[[ RECORDS FOR THIS TASK, beginning ]]

-- ==== Sys2Proof/Machine/Power.lean ====
section
/-!
DEFINITION. The meanings of register writes and of the power, start-up, reset, thermal, supply and
training commands (chapters 2 and 3, R6, R7).
-/

namespace Sys2Proof.Machine

/-- What a meaning answers. -/
abbrev Answer := Host.Outcome State Fault Refusal

/-- REGISTER_WRITE (R6, R7, R38, R392). -/
def execRegisterWrite (off width : Nat) (val : Word) (s : State) : Answer :=
  .next (writeRegister s off width val)

/-- POWER_ON_RESET (R33, R40). -/
def execPowerOnReset (s : State) : Answer := .next (powerOnState s)

/-- The power-up group of a rail (Table 2.4). -/
def railGroup : Rail → Nat
  | .vddAux => 1
  | .vddCore | .vddSerdes => 2
  | .vddHearth | .vddaSerdes => 3
  | .vdd2Lp => 4
  | .vddqLp => 5

/-- All rails in the order of Table 2.3. -/
def allRails : List Rail := [.vddCore, .vddHearth, .vddSerdes, .vddaSerdes, .vddqLp, .vdd2Lp, .vddAux]

/-- A rail's record. -/
def railOf (s : State) (r : Rail) : RailState := (s.pwr.rails[railBit r]?).getD {}

/-- Change a rail's record. -/
def onRail (s : State) (r : Rail) (f : RailState → RailState) : State :=
  s.onPwr fun p => { p with rails := setAt p.rails (railBit r) (f ((p.rails[railBit r]?).getD {})) }

/-- A rail may rise: every rail of the groups before its own is up (R22). -/
def mayRise (s : State) (r : Rail) : Bool :=
  allRails.all fun q => railGroup r ≤ railGroup q || (railOf s q).up

/-- The moment from which every PGOOD_x input and rail stands good, kept or begun (R35). -/
def markGood (s : State) : State :=
  if s.pwr.rails.all fun r => r.up && r.pgood && !r.below then
    s.onPwr fun p => { p with pgoodSince := some (p.pgoodSince.getD s.localNs) }
  else s.onPwr fun p => { p with pgoodSince := none }

/-- A rail out of order: the fault is recorded with the first rail's group, and every island but the
firebox stays in reset until VDD_AUX is removed (R23). -/
def recordSequenceFault (s : State) (r : Rail) : State :=
  (onRail s r fun x => { x with up := true, pgood := true }).onPwr fun p =>
    { p with seqFault := true, heldInReset := true, ready := false,
             faultGroup := if p.faultGroup = 0 then railGroup r else p.faultGroup }

/-- SEQUENCE_FAULT (R23); a rail whose group may rise makes none. -/
def execSequenceFault (r : Rail) (s : State) : Answer :=
  .next (if mayRise s r || (railOf s r).up then s else recordSequenceFault s r)

/-- Levels of Table 3.8 in mV: warning, recovery, reset. -/
def railLevels : Rail → Nat × Nat × Nat
  | .vddCore => (651, 658, 616)
  | .vddHearth => (998, 1008, 945)
  | .vddSerdes => (713, 720, 675)
  | .vddaSerdes => (1152, 1164, 1092)
  | .vddqLp => (475, 480, 450)
  | .vdd2Lp => (998, 1008, 945)
  | .vddAux => (1710, 1728, 1620)

/-- A crossing of the warning level counts: PGOOD_x low, or below the level for 20 ns (R23, R46). -/
def warningCounts (r : Rail) : Crossing → Bool
  | .pgoodLow => true
  | .level mv ns => decide (mv < (railLevels r).1) && decide (20 ≤ ns)

/-- A rail counts as recovered: above its recovery level for 2 µs (R46). -/
def recoveryCounts (r : Rail) (mv ns : Nat) : Bool :=
  decide ((railLevels r).2.1 < mv) && decide (us 2 ≤ ns)

/-- A rail has reached its reset level: below it for 20 ns (R46). -/
def resetCounts (r : Rail) (mv ns : Nat) : Bool :=
  decide (mv < (railLevels r).2.2) && decide (20 ≤ ns)

/-- RAIL_RISE (R22 to R24): in its group the rail is up with its PGOOD_x; out of order it is a sequence
fault. The firebox has passed its ROM test by then and waits for rails, boot_stage 1. -/
def execRailRise (r : Rail) (s : State) : Answer :=
  .next
    (if (railOf s r).up && (railOf s r).pgood then s
     else if mayRise s r then
       (markGood (onRail s r fun x => { x with up := true, pgood := true })).onPwr fun p =>
         { p with bootStage := if p.bootStage = 0 then 1 else p.bootStage }
     else recordSequenceFault s r)

/-- Throttle points of Table 2.10. -/
def throttlePoint : Sensor → Nat
  | .hearth => 95
  | _ => 100

/-- Trip points of Table 2.10. -/
def tripPoint : Sensor → Nat
  | .hearth => 105
  | _ => 115

/-- PORST_N_ASSERT: a falling edge, a cold reset (R40); a held thermal trip is released when every reading
stands below its trip point (R29). -/
def execPorstNAssert (temps : List Reading) (s : State) : Answer :=
  if !s.pins.porstN && !s.pwr.tripped then .next (s.onPins fun p => { p with porstN := false })
  else
    let s := coldReset (s.onPins fun p => { p with porstN := false }) 1
    if s.pwr.tripped && temps.all fun t => t.celsius < tripPoint t.sensor then
      .next ((s.onPwr fun p => { p with tripped := false, tripHot := false }).onPins
        fun p => { p with thermTripN := true })
    else .next (s.onPwr fun p => { p with tripHot := p.tripped })

/-- PORST_N_RELEASE: the straps are sampled (R36); start-up runs from step 4 when the gate of R35 is open,
else the part stays in reset until it is (R35). -/
def execPorstNRelease (straps : BitVec 4) (boot : BootReport) (failedBanks : List Nat) (s : State) : Answer :=
  if s.pins.porstN then .next s
  else
    let s := s.onPins fun p => { p with porstN := true, straps := straps }
    .next (if gateOpenForStart s boot.refclkNs then startUp s boot failedBanks else s)

/-- COLD_RESTART: with PORST_N high, from step 4 once the gate of R35 is open. -/
def execColdRestart (boot : BootReport) (failedBanks : List Nat) (s : State) : Answer :=
  .next (if s.pins.porstN && gateOpenForStart s boot.refclkNs then startUp s boot failedBanks else s)

/-- FOOTHILL_TRAINING_DONE: failing channels are retired (R39); boot_stage 5 (R51). -/
def execFoothillTrainingDone (failed : List Nat) (s : State) : Answer :=
  if s.pwr.bootStage = 4 then
    .next (s.onPwr fun p =>
      { p with foothillDone := true, bootStage := 5,
               links := ((List.range 96).map fun n =>
                 { link := n, retired := failed.contains n }) ++ p.links.filter (96 ≤ ·.link) })
  else .next s

/-- RIDGE_TRAINING_DONE: the lanes trained; one that failed is retired until the next start-up, fewer than four hold the
port down (R39, R283, R386). -/
def execRidgeTrainingDone (port : Nat) (lanes : BitVec 8) (partnerPart : Bool) (s : State) : Answer :=
  if port < 6 && (s.port port).state = .training then
    let n := ((List.range 8).filter fun i => lanes.toNat.testBit i).length
    let p : Port := { s.port port with
                      number := port, lanes := lanes, partner := partnerPart,
                      state := if n < 4 then .heldDown else .up }
    let s := s.onRdg fun r => { r with ports := upsert (·.number) p r.ports }
    .next (s.onPwr fun p =>
      { p with links := (p.links.filter fun l => !(96 + 8 * port ≤ l.link && l.link < 104 + 8 * port)) ++
          ((List.range 8).map fun i =>
            { link := 96 + 8 * port + i,
              retired := !lanes.toNat.testBit i || p.links.any fun l => l.link = 96 + 8 * port + i && l.retired }) })
  else .next s

/-- Step 8 has ended: every port with a partner has trained or is held down (R37). -/
def ridgeTrained (s : State) : Bool :=
  s.rdg.ports.all fun p => p.state != .training || s.pwr.found.unpartnered.contains p.number

/-- STARTUP_COMPLETE: step 9 of Table 3.2, after steps 7 and 8 (R37, R331, R386). -/
def execStartupComplete (s : State) : Answer :=
  .next (if s.pwr.bootStage = 5 && ridgeTrained s then finishStart s else s)

/-- WARMRST_N_ASSERT: acts only once ready has read 1 since the last cold reset (R41). -/
def execWarmrstNAssert (s : State) : Answer :=
  let s' := s.onPins fun p => { p with warmrstN := false }
  if s.pwr.everReady && s.pins.warmrstN then
    .next ((warmReset s' 5).onPwr fun p => { p with warmHeld := true })
  else .next s'

/-- Mark a link as due to retrain (R44). -/
def markDue (s : State) (l : Link) : State :=
  s.onPwr fun p =>
    { p with
      links := p.links.map fun x =>
        if x.link = linkId l && !x.retired && !x.retraining then { x with due := true } else x }

/-- The margin checks of a warm reset at once: those that fail are counted, and their links retrain under R44 (R41)
(notes/assumptions/161.md). -/
def warmChecks (s : State) (fails : List Link) : State :=
  let s := s.onPwr fun p => { p with warmDue := [], marginFailures := p.marginFailures + fails.length }
  if bit s.pwr.marginCtl 16 then startDue (fails.foldl markDue s) else s

/-- WARMRST_N_RELEASE: recovery runs; links whose one margin check fails retrain (R41). -/
def execWarmrstNRelease (marginFails : List Link) (s : State) : Answer :=
  let s' := s.onPins fun p => { p with warmrstN := true }
  if s.pwr.warmHeld then
    .next (warmChecks (s'.onPwr fun p => { p with warmHeld := false }) marginFails)
  else .next s'

/-- Links that margin checks reach: trained, not retired, not retraining (R43). -/
def checkable (p : Power) : List Nat := (p.links.filter fun l => !l.retired && !l.retraining).map (·.link)

/-- Some link has not run the one margin check of a warm reset's recovery (R41). -/
def checksLeft (p : Power) : Bool := p.warmDue.any (checkable p).contains

/-- WARM_RESET_RECOVERY_END: once every link has run its one margin check ready reads 1 again, boot_stage 6 (R41); the
replica is revalidated (R292). A part that was committed down meanwhile restores from its twin by TWIN_RESTORE (R352). -/
def execWarmResetRecoveryEnd (s : State) : Answer :=
  if s.pwr.recovering && !s.pwr.warmHeld && !checksLeft s.pwr then
    let s := s.onPwr fun p => { p with ready := true, bootStage := 6, recovering := false }
    let s := attemptQuiesce (if s.rdg.configured then revalidate s else s)
    .next (match s.mapPart s.rdg.part with
      | some p => if s.rdg.configured && p.state ≠ 1 then propose s (.part s.rdg.part s.rdg.address 1) else s
      | none => s)
  else .next s

/-- WATCHDOG_FIRE: an unconfirmed image under self-confirm falls back (R373); the third within 10 minutes
is a cold reset, into ROM recovery under fw_policy 0 (R374); any other is a warm reset (R40; notes/assumptions/46.md). -/
def execWatchdogFire (s : State) : Answer :=
  if !s.pwr.everReady then .next s
  else if s.fbx.policy && !s.fwu.confirmed then .next (fallback s)
  else
    let recent := s.localNs :: s.pwr.watchdogs.filter fun t => s.localNs < t + ms 600000
    if 3 ≤ recent.length then
      .next (coldReset ((s.onPwr fun p => { p with watchdogs := [] }).onFwu fun f =>
        { f with flashDogs := 0, romRecovery := !s.fbx.policy }) 6)
    else
      .next (warmReset ((s.onPwr fun p => { p with watchdogs := recent }).onFwu fun f =>
        { f with flashDogs := recent.length }) 6)

/-- THERMAL_TRIP: THERM_TRIP_N asserted, every island but the firebox stopped, hearth contents lost as in a
cold reset, held until PORST_N (R29). -/
def execThermalTrip (t : Reading) (s : State) : Answer :=
  if tripPoint t.sensor ≤ t.celsius && !s.pwr.tripped then
    .next (coldReset ((s.onPwr fun p => { p with tripped := true, tripHot := true }).onPins
      fun p => { p with thermTripN := false }) 4)
  else .next s

/-- Islands of a role. -/
def roleCount (s : State) (r : Role) : Nat := (s.stv.islands.filter fun i => i.role = r).length

/-- One shedding step in the order of Table 2.6: embedding, prefill, decode-assist islands down by 250 MHz to
1.25 GHz, then ember pacing; a stage without islands is passed over (R26). Table 2.6 bounds pacing at one idle slice for
each slice and gives no step: a quarter of an idle slice is the model's (DESIGN CHOICE, notes/assumptions/48.md). -/
def shedStep (s : State) : State :=
  let p := s.pwr
  if p.shedEmbed < 5 && roleCount s .embed != 0 then s.onPwr fun p => { p with shedEmbed := p.shedEmbed + 1 }
  else if p.shedPrefill < 5 && roleCount s .prefill != 0 then
    s.onPwr fun p => { p with shedPrefill := p.shedPrefill + 1 }
  else if p.shedDecode < 5 && roleCount s .decode != 0 then
    s.onPwr fun p => { p with shedDecode := p.shedDecode + 1 }
  else if p.emberPacing < 4 then s.onPwr fun p => { p with emberPacing := p.emberPacing + 1 }
  else s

[[ RECORDS FOR THIS TASK, end ]]

Out of the material above, output word for word the line with "four hold the", the line with "link := 96 +", and all lines between them, with nothing else.

◆ RESULT FOR THIS EXERCISE ◆
/-- RIDGE_TRAINING_DONE: the lanes trained; one that failed is retired until the next start-up, fewer than four hold the
port down (R39, R283, R386). -/
def execRidgeTrainingDone (port : Nat) (lanes : BitVec 8) (partnerPart : Bool) (s : State) : Answer :=
  if port < 6 && (s.port port).state = .training then
    let n := ((List.range 8).filter fun i => lanes.toNat.testBit i).length
    let p : Port := { s.port port with
                      number := port, lanes := lanes, partner := partnerPart,
                      state := if n < 4 then .heldDown else .up }
    let s := s.onRdg fun r => { r with ports := upsert (·.number) p r.ports }
    .next (s.onPwr fun p =>
      { p with links := (p.links.filter fun l => !(96 + 8 * port ≤ l.link && l.link < 104 + 8 * port)) ++
          ((List.range 8).map fun i =>
            { link := 96 + 8 * port + i,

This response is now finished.